In summary, recent studies highlight the need to consider the dorsal-ventral gene regulatory network as a step-wise process in which the status of the system (i.e. gene expression) is assayed with fine temporal resolution. Use of the NanoString technology has supported generation of a time-series from carefully staged, individual Drosophila embryo fixed samples [45]. From these data, dynamic trends within gene regulatory networks can be inferred such as identification of gene expression cohorts and specific, temporal roles for transcription factors [64]. Furthermore, imaging transcripts directly and dynamically, in living embryos over time, is a complementary approach that is also able to assay dynamics of nascent transcripts associated with a single gene [88–90]. Identifying technologies that make it possible to assay expression levels for tens of genes in vivo live would be an exciting future frontier [91]. The ultimate goal is to attain a complete understanding of the control of spatiotemporal gene expression, how it results from the action of transcription factors on one or more cis-regulatory modules. Model organisms are an excellent choice for such system level analyses aimed at deciphering regulatory logic that can help us better understand GRNs acting in humans. As more GRN studies emerge, it is becoming clear that a common set of subcircuit designs is used [92, 93]. Additional trends, or even differences, may emerge from more comparative studies.

Outstanding Questions Box.

While mRNA profiling experiments highlight temporal building of the gene expression program, a role for this step-wise progression is not completely clear, leading to several unanswered questions.

• Is this step-wise progression important for regulating the timing of signaling pathway activation and/or robustness? If so, what purpose does this serve? Does it support irreversibility of the patterning process? Studies in other systems have provided evidence that “fold-change” may trigger signaling activation rather than a particular threshold level of ligand, arguing that step-wise activation of signaling may be important.

• How is the GRN initiated? In Drosophila, nuclei populate the center of the embryo until NC 9 and only migrate to the periphery at NC 10. This makes their identification and staging by live imaging difficult. A key challenge is to overcome this physical barrier in order to provide insight into initiation of this GRN program.

How is step-wise progression controlled at the cis-regulatory level?

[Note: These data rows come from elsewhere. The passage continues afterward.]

-- ==== Sys2Proof/Machine/Checksum.lean ====
section
/-! DEFINITION. Unit U1, the Checksum Engine (40_checksum.md): CRC_STEP, crc16 and CKSUM. -/

namespace Sys2Proof.Machine

/-- A step function with the one value the reference vector fixes put in (R93):
`CRC_STEP(CRC_STEP(0xFFFF, 0xA6), 0x02) = 0x6865`. A function that meets R93 is its own `withReference`. -/
def withReference (f : Word → Byte → Word) (crc : Word) (b : Byte) : Word :=
  if crc = f Config.crcInit 0xA6 ∧ b = 0x02 then 0x6865 else f crc b

/-- The vendor's CRC_STEP (R93, R94): free, but for the reference vector. Entry 6. -/
def vendorStep : Word → Byte → Word := withReference Config.crcStepFree

/-- One bit of the test fixture (95_test_vectors.md, section 0). -/
def fixtureBit (crc : Word) : Word :=
  if crc.getLsbD 0 then (crc >>> 1) ^^^ 0x8540 else crc >>> 1

/-- CRC_STEP_TC, the test fixture (95_test_vectors.md, section 0): not the device's algorithm. Entry 7. -/
def fixtureStep (crc : Word) (b : Byte) : Word :=
  fixtureBit (fixtureBit (fixtureBit (fixtureBit (fixtureBit (fixtureBit (fixtureBit (fixtureBit
    (crc ^^^ b.setWidth 16))))))))

/-- CRC_STEP as provisioned (R272). -/
def crcStep : CrcStepId → Word → Byte → Word
  | .vendor => vendorStep
  | .testFixture => fixtureStep

/-- fold(c, B) (R96): the loop of R91 started at c. -/
def crcFold (step : Word → Byte → Word) (c : Word) (B : Bytes) : Word := B.foldl step c

/-- crc16(B) (R91): the fold from 0xFFFF, first byte first, no final XOR. -/
def crc16 (step : Word → Byte → Word) (B : Bytes) : Word := crcFold step Config.crcInit B

/-- The crc16 of a state's parameters. -/
def State.crc16 (s : State) (B : Bytes) : Word := Machine.crc16 (crcStep s.params.crcStep) B

/-- CKSUM (R92). -/
def execCksum (data : Bytes) (s : State) : Ended := returns s (.ok (.word (s.crc16 data)))

end Sys2Proof.Machine
end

• Do other ubiquitous activators function together to control timing of gene expression in the early embryo? Analysis of the organization of sites within CRMs could help to determine how these relate to timing and levels of gene expression.

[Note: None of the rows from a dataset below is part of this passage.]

-- ==== Sys2Proof/Laws/Bytes.lean ====
section
/-! SUPPORT. The small lemmas of the byte primitives: lengths, indexing, the two-byte fields. -/

namespace Sys2Proof.Machine

@[simp] theorem zeros_length (n : Nat) : (zeros n).length = n := by simp [zeros]

@[simp] theorem zeros_zero : zeros 0 = [] := rfl

theorem zeros_add (m n : Nat) : zeros (m + n) = zeros m ++ zeros n := by simp [zeros]

@[simp] theorem fit_length (B : Bytes) (n : Nat) : (fit B n).length = n := by
  simp [fit]; omega

theorem fit_of_length_eq (B : Bytes) (n : Nat) (h : B.length = n) : fit B n = B := by
  subst h; simp [fit]

theorem fit_of_le (B : Bytes) (n : Nat) (h : B.length ≤ n) : fit B n = B ++ zeros (n - B.length) := by
  simp [fit, List.take_of_length_le h]

@[simp] theorem slice_length (B : Bytes) (a b : Nat) :
    (slice B a b).length = min (b - a) (B.length - a) := by simp [slice]

theorem slice_append_left (A B : Bytes) (a b : Nat) (h : b ≤ A.length) : slice (A ++ B) a b = slice A a b := by
  by_cases hab : a ≤ b
  · simp only [slice]
    rw [List.drop_append_of_le_length (by omega), List.take_append_of_le_length (by simp; omega)]
  · simp [slice, show b - a = 0 by omega]

theorem slice_append_right (A B : Bytes) (a b : Nat) (h : A.length ≤ a) :
    slice (A ++ B) a b = slice B (a - A.length) (b - A.length) := by
  simp only [slice, List.drop_append, List.drop_eq_nil_of_le h, List.nil_append]
  congr 1; omega

@[simp] theorem slice_self (B : Bytes) : slice B 0 B.length = B := by simp [slice]

theorem slice_all (B : Bytes) (n : Nat) (h : B.length = n) : slice B 0 n = B := by subst h; simp

/-- The middle of three parts, by its offsets. -/
theorem slice_middle (A B C : Bytes) (a b : Nat) (ha : A.length = a) (hb : A.length + B.length = b) :
    slice (A ++ B ++ C) a b = B := by
  rw [slice_append_left _ _ _ _ (by simp; omega), slice_append_right _ _ _ _ (by omega)]
  rw [show a - A.length = 0 by omega]
  exact slice_all _ _ (by omega)

theorem byteAt_eq_getElem (B : Bytes) (i : Nat) (h : i < B.length) : byteAt B i = B[i] := by
  simp [byteAt, h]

theorem byteAt_of_length_le (B : Bytes) (i : Nat) (h : B.length ≤ i) : byteAt B i = 0 := by
  simp [byteAt, h]

@[simp] theorem byteAt_cons_zero (x : Byte) (B : Bytes) : byteAt (x :: B) 0 = x := rfl

@[simp] theorem byteAt_cons_succ (x : Byte) (B : Bytes) (i : Nat) : byteAt (x :: B) (i + 1) = byteAt B i := rfl

theorem byteAt_append (A B : Bytes) (i : Nat) :
    byteAt (A ++ B) i = if i < A.length then byteAt A i else byteAt B (i - A.length) := by
  unfold byteAt
  split
  · rename_i h; simp [List.getD_eq_getElem?_getD, List.getElem?_append_left h]
  · rename_i h; simp [List.getD_eq_getElem?_getD, List.getElem?_append_right (Nat.le_of_not_lt h)]

@[simp] theorem byteAt_zeros (n i : Nat) : byteAt (zeros n) i = 0 := by
  by_cases h : i < n
  · simp [byteAt, zeros, h]
  · simp [byteAt, zeros, Nat.le_of_not_lt h]

/-- Zero extension does not change what a byte reads as. -/
theorem byteAt_fit (B : Bytes) (n i : Nat) (h : i < n) : byteAt (fit B n) i = byteAt B i := by
  unfold fit
  rw [byteAt_append]
  split
  · rename_i h'
    simp only [List.length_take, lt_min_iff] at h'
    simp [byteAt, List.getD_eq_getElem?_getD, h]
  · rename_i h'
    simp only [List.length_take, lt_min_iff, not_and, not_lt] at h'
    rw [byteAt_zeros, byteAt_of_length_le B i (h' h)]

theorem byteAt_slice (B : Bytes) (a b i : Nat) (h : i < b - a) : byteAt (slice B a b) i = byteAt B (a + i) := by
  simp [byteAt, slice, List.getD_eq_getElem?_getD, h]

/-- Two sequences of one length that read the same everywhere are equal. -/
theorem ext_byteAt (A B : Bytes) (hl : A.length = B.length) (h : ∀ i, i < A.length → byteAt A i = byteAt B i) :
    A = B := by
  apply List.ext_getElem hl
  intro i h1 h2
  have := h i h1
  rwa [byteAt_eq_getElem A i h1, byteAt_eq_getElem B i h2] at this

@[simp] theorem word16_lo8_hi8 (v : Word) : word16 (lo8 v) (hi8 v) = v := by
  apply BitVec.eq_of_getLsbD_eq
  intro i hi
  simp only [word16, lo8, hi8, BitVec.getLsbD_or, BitVec.getLsbD_setWidth, BitVec.getLsbD_shiftLeft,
    BitVec.getLsbD_ushiftRight]
  by_cases h8 : i < 8
  · simp [h8, hi]
  · have h2 : i - 8 < 8 := by omega
    have h3 : 8 + (i - 8) = i := by omega
    have h4 : i - 8 < 16 := by omega
    simp [h8, hi, h2, h3, h4]

@[simp] theorem lo8_word16 (lo hi : Byte) : lo8 (word16 lo hi) = lo := by
  apply BitVec.eq_of_getLsbD_eq
  intro i hi'
  simp [word16, lo8, hi']

@[simp] theorem hi8_word16 (lo hi : Byte) : hi8 (word16 lo hi) = hi := by
  apply BitVec.eq_of_getLsbD_eq
  intro i hi'
  simp [word16, hi8, BitVec.getLsbD_ushiftRight, hi', show 8 + i < 16 by omega]

/-- The bytes of a small u16 (R61: the high byte of a single frame's body_len is 0x00). -/
theorem hi8_ofNat_of_lt (n : Nat) (h : n < 256) : hi8 (BitVec.ofNat 16 n) = 0 := by
  apply BitVec.eq_of_toNat_eq
  simp [hi8, BitVec.toNat_ushiftRight, BitVec.toNat_setWidth, Nat.shiftRight_eq_div_pow]
  omega

theorem lo8_ofNat (n : Nat) : lo8 (BitVec.ofNat 16 n) = BitVec.ofNat 8 n := by
  apply BitVec.eq_of_toNat_eq
  simp [lo8]

@[simp] theorem le16_cons_succ (x : Byte) (B : Bytes) (i : Nat) : le16 (x :: B) (i + 1) = le16 B i := rfl

theorem le16_append_right (A B : Bytes) (i : Nat) (h : A.length ≤ i) : le16 (A ++ B) i = le16 B (i - A.length) := by
  unfold le16
  rw [byteAt_append, byteAt_append, if_neg (by omega), if_neg (by omega), show i + 1 - A.length = i - A.length + 1 by omega]

@[simp] theorem le16_pair (v : Word) (B : Bytes) : le16 (lo8 v :: hi8 v :: B) 0 = v := by
  simp [le16]

@[simp] theorem memWrite_length (B : Bytes) (off n v : Nat) : (memWrite B off n v).length = B.length := by
  induction n generalizing B off v with
  | zero => rfl
  | succ n ih => simp [memWrite, ih]

theorem byteAt_set (B : Bytes) (i j : Nat) (x : Byte) :
    byteAt (B.set i x) j = if i = j ∧ j < B.length then x else byteAt B j := by
  simp only [byteAt, List.getD_eq_getElem?_getD, List.getElem?_set]
  by_cases h : i = j
  · subst h
    by_cases hl : i < B.length <;> simp [hl]
  · simp [h]

/-- MemWrite leaves every byte outside its field alone (R147). -/
theorem byteAt_memWrite_outside (B : Bytes) (off n v i : Nat) (h : i < off ∨ off + n ≤ i) :
    byteAt (memWrite B off n v) i = byteAt B i := by
  induction n generalizing B off v with
  | zero => rfl
  | succ n ih =>
    rw [memWrite, ih _ _ _ (by omega), byteAt_set, if_neg (by omega)]

/-- Byte i of the field MemWrite writes: the value's byte i - off, least significant first (R14). -/
theorem byteAt_memWrite_inside (B : Bytes) (off n v i : Nat) (h : off + n ≤ B.length) (h1 : off ≤ i)
    (h2 : i < off + n) : byteAt (memWrite B off n v) i = BitVec.ofNat 8 (v / 256 ^ (i - off)) := by
  induction n generalizing B off v with
  | zero => omega
  | succ n ih =>
    rw [memWrite]
    by_cases hi : i = off
    · subst hi
      rw [byteAt_memWrite_outside _ _ _ _ _ (by omega), byteAt_set, if_pos (by omega)]
      simp
    · rw [ih _ _ _ (by simp; omega) (by omega) (by omega), Nat.div_div_eq_div_mul,
        show i - off = (i - (off + 1)) + 1 by omega, pow_succ']

/-- MemRead after MemWrite of the same field gives the value (R14). -/
theorem memRead_memWrite (B : Bytes) (off n v : Nat) (h : off + n ≤ B.length) :
    memRead (memWrite B off n v) off n = v % 256 ^ n := by
  induction n generalizing B off v with
  | zero => simp [memRead, Nat.mod_one]
  | succ n ih =>
    rw [memRead, memWrite, ih _ _ _ (by simp; omega), byteAt_memWrite_outside _ _ _ _ _ (by omega), byteAt_set,
      if_pos (by omega), pow_succ', Nat.mod_mul]
    simp

theorem untilNull_length_le (f : Bytes) : (untilNull f).length ≤ f.length := (List.takeWhile_prefix _).length_le

theorem untilNull_no_null (f : Bytes) (b : Byte) (h : b ∈ untilNull f) : b ≠ 0 := by
  have := List.mem_takeWhile_imp h
  simpa using this

end Sys2Proof.Machine
end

• Do CRMs act in sync with particular nuclear cycles and if so, how is this regulated? Is there a temporal hand-off from one enhancer to the next?

• Does post-transcriptional regulation play a role in the regulation of zygotic gene expression? If so, what how does this impact function of genes within this patterning network?

Trends Box.

• The Dorsal transcription factor exhibits changes in levels over time, raising the question of how this morphogen controls patterning of the Drosophila embryo when so dynamic.

• Spatiotemporal examination of a small number of Dorsal target genes had shown gene expression is dynamic as well, and this study was recently expanded using NanoString technology to provide a temporal analysis of ~70 genes in the Drosophila early embryo.

• Quantitative, fine-scale temporal data for levels of transcripts in the early Drosophila embryo has helped clearly define temporal roles for transcription factors and identified gene expression cohorts, to provide new insight into the step-wise progression of the dorsoventral patterning gene regulatory network.